(What is expected): Give back exactly the lines of the data below, starting with the line that has "(next : Word) (r" and going on through the line that has "(thenGoTo next (storeWord".

(Stored data):
↓↓↓

/-- `P` survives every effect a step may have. -/
structure KeepsStep (P : State → Prop) : Prop where
  exec : ∀ i, KeepsExec i P
  pending : ∀ s ps, P s → (∀ r ∈ ps, r ∈ s.pending ∨ r.legal s.params = true) → P { s with pending := ps }
  expiry : ∀ s n, P s → P { s with timers := s.timers.setIfInBounds n none }
  tick : ∀ s ts b e, P s → P { s with world := { s.world with inputs := ts, deviceFails := b, routine := e } }

/-! ### The parts of the meanings -/

theorem nextPc_all (P : State → Prop) (k : Nat) {s : State} (h : P s) : (nextPc k s).All P := by
  unfold nextPc
  split
  · exact h
  · split
    · trivial
    · exact h

/-- The address of the next instruction changes nothing. -/
theorem nextPc_ok {k : Nat} {s t : State} {v : Word} (h : nextPc k s = .ok v t) : t = s := by
  unfold nextPc at h
  split at h
  · injection h with _ h; exact h.symm
  · split at h
    · cases h
    · injection h with _ h; exact h.symm

/-- An extended operand is a RAL or an RFP register. -/
theorem arthExtended_mem {c : Word} {e : Reg} (h : arthExtended c = some e) : e ∈ uncheckedRegs := by
  unfold arthExtended at h
  repeat' split at h
  all_goals first | (injection h with h; subst h; decide) | cases h

theorem arthInteger_extended {p : Params} {c : Word} {rs rt : Reg} {a b : Word} {x : ArthResult}
    (h : arthInteger p c rs rt a b = some x) {e : Reg} {v : Word} (he : x.extended = some (e, v)) :
    e ∈ uncheckedRegs := by
  simp only [arthInteger] at h
  split at h
  · cases h
  · split at h
    · injection h with h; subst h; cases he
    · next e' hx =>
      injection h with h; subst h
      simp only [Option.some.injEq, Prod.mk.injEq] at he
      exact he.1 ▸ arthExtended_mem hx

theorem arthFloat_extended {p : Params} {c : Word} {a b : Word} {x : ArthResult}
    (h : arthFloat p c a b = some x) {e : Reg} {v : Word} (he : x.extended = some (e, v)) : e ∈ uncheckedRegs := by
  simp only [arthFloat] at h
  split at h
  · cases h
  · split at h
    · cases h
    · split at h
      · injection h with h; subst h; cases he
      · next e' hx =>
        injection h with h; subst h
        simp only [Option.some.injEq, Prod.mk.injEq] at he
        exact he.1 ▸ arthExtended_mem hx

/-- The physical addresses of a Storage I/O transfer are addresses software can reach (rules R87, R327). -/
theorem storageAddresses_ok {acc : Access} {base len : Nat} {s t : State} {addrs : List Nat}
    (h : storageAddresses acc base len s = .ok addrs t) :
    SameButHidden s t ∧ addrs.length = len ∧ ∀ x ∈ addrs, reachable s.params x = true := by
  unfold storageAddresses at h
  split at h
  · cases h
  split at h
  · next hl =>
    injection h with h1 h2; subst h1 h2
    exact ⟨SameButHidden.same s, hl.symm, by simp⟩
  split at h
  · cases h
  split at h
  · exact resolveBytes_ok h
  split at h
  · next hin =>
    injection h with h1 h2; subst h1 h2
    exact ⟨SameButHidden.same s, by simp, fun x hx => reachable_of_inMemory hin hx⟩
  · cases h

theorem storageAddresses_all {P : State → Prop} (k : KeepsLookup P) (acc : Access) (base len : Nat) {s : State}
    (h : P s) : (storageAddresses acc base len s).All P := by
  unfold storageAddresses
  split
  · trivial
  split
  · exact h
  split
  · exact h
  split
  · exact resolveBytes_all k acc len base h
  split
  · exact h
  · exact h

theorem marked_all {P : State → Prop} {α : Type} {id : Byte} {x : Res α} (h : x.All P) : (marked id x).All P := by
  cases x <;> exact h

theorem marked_ok {α : Type} {id : Byte} {x : Res α} {a : α} {s : State} (h : marked id x = .ok a s) :
    x = .ok a s := by
  cases x <;> first | exact h | cases h

/-- RGP2 survives a context switch to the base task, which loads nine control registers. -/
theorem keepsEntry_rgp2 (v : Word) : KeepsEntry fun s => s.reg .rgp2 = v where
  hidden _ _ h _ := h
  mem _ _ _ h _ := h
  rip s w h := (s.reg_setReg_other w (by decide)).trans h
  record s t h := (s.recordFault_reg t (by decide)).trans h
  halt _ h := h
  base s vs h _ hv := (setRegs_reg_other (by rw [hv]; decide)).trans h

theorem keepsEntry_and {P Q : State → Prop} (p : KeepsEntry P) (q : KeepsEntry Q) :
    KeepsEntry fun s => P s ∧ Q s where
  toKeepsAccess := keepsAccess_and p.toKeepsAccess q.toKeepsAccess
  rip s v h := ⟨p.rip s v h.1, q.rip s v h.2⟩
  record s t h := ⟨p.record s t h.1, q.record s t h.2⟩
  halt s h := ⟨p.halt s h.1, q.halt s h.2⟩
  base s vs h ht hv := ⟨p.base s vs h.1 ht hv, q.base s vs h.2 ht hv⟩

theorem isData_unchecked {r : Reg} (h : isData r = true) : r ∈ uncheckedRegs := by
  cases r <;> first | decide | (exact absurd h (by decide))

section parts

variable {i : Instr} {P : State → Prop} (k : KeepsExec i P)

include k

theorem thenGoTo_all {x : Res Unit} (next : Word) (hx : x.All P) : (thenGoTo next x).All P :=
  Res.All.bind_same hx fun _ s h => k.rip s next h

theorem writeReg_all {s : State} (r : Reg) (v : Word) (h : P s) : (writeReg r v s).All P := by
  unfold writeReg
  split
  · exact h
  · next hf => exact k.checked s r v h hf

theorem writeTo_all {s : State} (next : Word) (r : Reg) (v : Word) (h : P s) :
    (thenGoTo next (writeReg r v s)).All P := thenGoTo_all k next (writeReg_all k r v h)

theorem storeTo_all {s : State} (next a v : Word) (acc : Access) (h : P s) :
    (thenGoTo next (storeWord a v acc s)).All P := thenGoTo_all k next (storeWord_all k.toKeepsAccess a v acc h)

theorem compareResult_all {s : State} (f : Relation → Bool) (next : Word) (h : P s) :
    (compareResult f next s).All P :=
  k.rip _ _ (k.unchecked _ _ _ h (by decide))

theorem callTo_all {s : State} (target next : Word) (h : P s) : (callTo target next s).All P :=
  Res.All.bind_same (storeWord_all k.toKeepsAccess _ _ _ h) fun _ _ h =>
    k.rip _ _ (k.unchecked _ _ _ h (by decide))

theorem arthCommit_all {s : State} (rt : Reg) (x : ArthResult) (next : Word) (h : P s)
    (hx : ∀ e v, x.extended = some (e, v) → e ∈ uncheckedRegs) : (arthCommit rt x next s).All P := by
  unfold arthCommit
  split
  · exact h
  · next hf =>
    have h1 := k.checked s rt x.target h hf
    refine k.rip _ _ (k.unchecked _ _ _ ?_ (by decide))
    split
    · next e v he => exact k.unchecked _ _ _ h1 (hx e v he)
    · exact h1

theorem arthEnd_all {s : State} (f : ArchFault) (rt : Reg) (x : Option ArthResult) (next : Word) (h : P s)
    (hx : ∀ y e v, x = some y → y.extended = some (e, v) → e ∈ uncheckedRegs) : (arthEnd f rt x next s).All P := by
  cases x with
  | none => exact h
  | some y => exact arthCommit_all k rt y next h fun e v he => hx y e v rfl he

theorem cebBlock_all {s : State} (start stop : Word) (h : P s) : (cebBlock start stop s).All P := by
  unfold cebBlock
  split
  · exact h
  split
  · exact h
  split
  · trivial
  · exact k.rip _ _ h

theorem drawOne_keeps {s : State} (h : P s) : P (drawOne s) :=
  k.hidden s _ h fun _ hc => .inl hc

theorem setRegs_keeps {s : State} {vs : List (Reg × Word)} (h : P s) (hv : ∀ x ∈ vs, x.1 ∈ uncheckedRegs) :
    P (setRegs s vs) := by
  induction vs generalizing s with
  | nil => exact h
  | cons x vs ih =>
    exact ih (k.unchecked s x.1 x.2 h (hv x List.mem_cons_self)) fun y hy => hv y (List.mem_cons_of_mem _ hy)

/-- An implementation's routine writes data registers, and bytes that software can reach. -/
theorem applyRoutine_keeps {s : State} (e : RoutineEffect) (h : P s) : P (applyRoutine e s) := by
  simp only [applyRoutine]
  refine k.mem _ _ _ (setRegs_keeps k h fun x hx => ?_) fun a ha => ?_
  · exact isData_unchecked (List.mem_filter.mp hx).2
  · obtain ⟨c, hc, rfl⟩ := List.mem_map.mp ha
    have := (List.mem_filter.mp hc).2
    rw [setRegs_params]
    exact reachable_of_inMemory this (by simp)

end parts

/-! ### Interrupts -/

theorem storageTransfer_all {P : State → Prop} (k : KeepsExec (.intr 0x0B) P) {s : State} (toMemory : Bool)
    (d : StorageDevice) {addrs : List Nat} (h : P s) (ha : ∀ x ∈ addrs, reachable s.params x = true) :
    (storageTransfer toMemory d addrs s).All P := by
  simp only [storageTransfer]
  split
  · exact h
  split
  · show P (storageFailed toMemory d addrs s)
    simp only [storageFailed]
    split
    · exact drawOne_keeps k (k.mem s addrs _ h ha)
    · exact drawOne_keeps k (k.storage s _ h rfl)
  split
  · exact k.mem s addrs _ h ha
  · exact Res.All.bind_same (readAll_all P addrs h) fun bs t h => k.storage t _ h rfl

theorem storageIo_all {P : State → Prop} (k : KeepsExec (.intr 0x0B) P) {s : State} (h : P s) : (storageIo s).All P := by
  simp only [storageIo]
  split
  · exact h
  split
  · exact h
  · refine Res.All.bind_eq (marked_all (storageAddresses_all k.toKeepsLookup _ _ _ h)) fun addrs t ht hP => ?_
    obtain ⟨hs, _, hr⟩ := storageAddresses_ok (marked_ok ht)
    exact storageTransfer_all k _ _ hP fun x hx => hs.params ▸ hr x hx

theorem displayOutput_all {P : State → Prop} (k : KeepsExec (.intr 0x0A) P) {s : State} (h : P s) :
    (displayOutput s).All P := by
  unfold displayOutput
  split
  · exact h
  · exact k.display s _ h rfl

theorem byte_eq_of_toNat {b : Byte} {n : Nat} (h : b.toNat = n) : b = BitVec.ofNat 8 n := by
  rw [← h, BitVec.ofNat_toNat, BitVec.setWidth_eq]

/-- Step 1 of a granted INTR: its checks and its device operation. -/
theorem intrPrepare_all {P : State → Prop} {id : Byte} (k : KeepsExec (.intr id) P) {s : State} (h : P s) :
    (intrPrepare id s).All P := by
  unfold intrPrepare
  split
  · split
    · exact h
    split
    · trivial
    · exact h
  · next he => obtain rfl := byte_eq_of_toNat he; exact displayOutput_all k h
  · next he => obtain rfl := byte_eq_of_toNat he; exact storageIo_all k h
  · split
    · exact h
    · exact h
  · split
    · unfold routineCheck
      split
      · exact h
      · exact h
    · exact h

/-- After step 1 of INTR 0x01 no reserved vector flag is set. -/
theorem intrPrepare_flags {s t : State} {u : Unit} (h : intrPrepare 0x01 s = .ok u t) :
    bitsFrom (t.reg .rgp2) 1 = 0 := by
  simp only [intrPrepare, BitVec.reduceToNat] at h
  split at h
  · cases h
  split at h
  · cases h
  · next hb => injection h with _ h; subst h; simpa using hb

theorem intrRoutine_keeps {P : State → Prop} {id : Byte} (k : KeepsExec (.intr id) P) {s : State} (h : P s)
    (hf : id = 0x01 → bitsFrom (s.reg .rgp2) 1 = 0) : P (intrRoutine id s) := by
  unfold intrRoutine
  split
  · next he => obtain rfl := byte_eq_of_toNat he; exact k.vector s _ h rfl (hf rfl)
  · exact k.halt s h
  · exact k.hidden s _ h fun c hc => .inl (List.mem_of_mem_filter hc)
  · next he =>
    obtain rfl := byte_eq_of_toNat he
    split
    · exact k.timer s _ _ h rfl
    · exact h
  · split
    · exact applyRoutine_keeps k _ h
    · exact h

theorem enterHandler_keeps {P : State → Prop} (k : KeepsEntry P) {s : State} (id : Byte) (h : P s) :
    P (enterHandler id s) := by
  simp only [enterHandler]
  split
  · exact h
  · exact k.rip _ _ h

↑↑↑

(Task solution):
theorem writeTo_all {s : State} (next : Word) (r : Reg) (v : Word) (h : P s) :
    (thenGoTo next (writeReg r v s)).All P := thenGoTo_all k next (writeReg_all k r v h)

theorem storeTo_all {s : State} (next a v : Word) (acc : Access) (h : P s) :
    (thenGoTo next (storeWord a v acc s)).All P := thenGoTo_all k next (storeWord_all k.toKeepsAccess a v acc h)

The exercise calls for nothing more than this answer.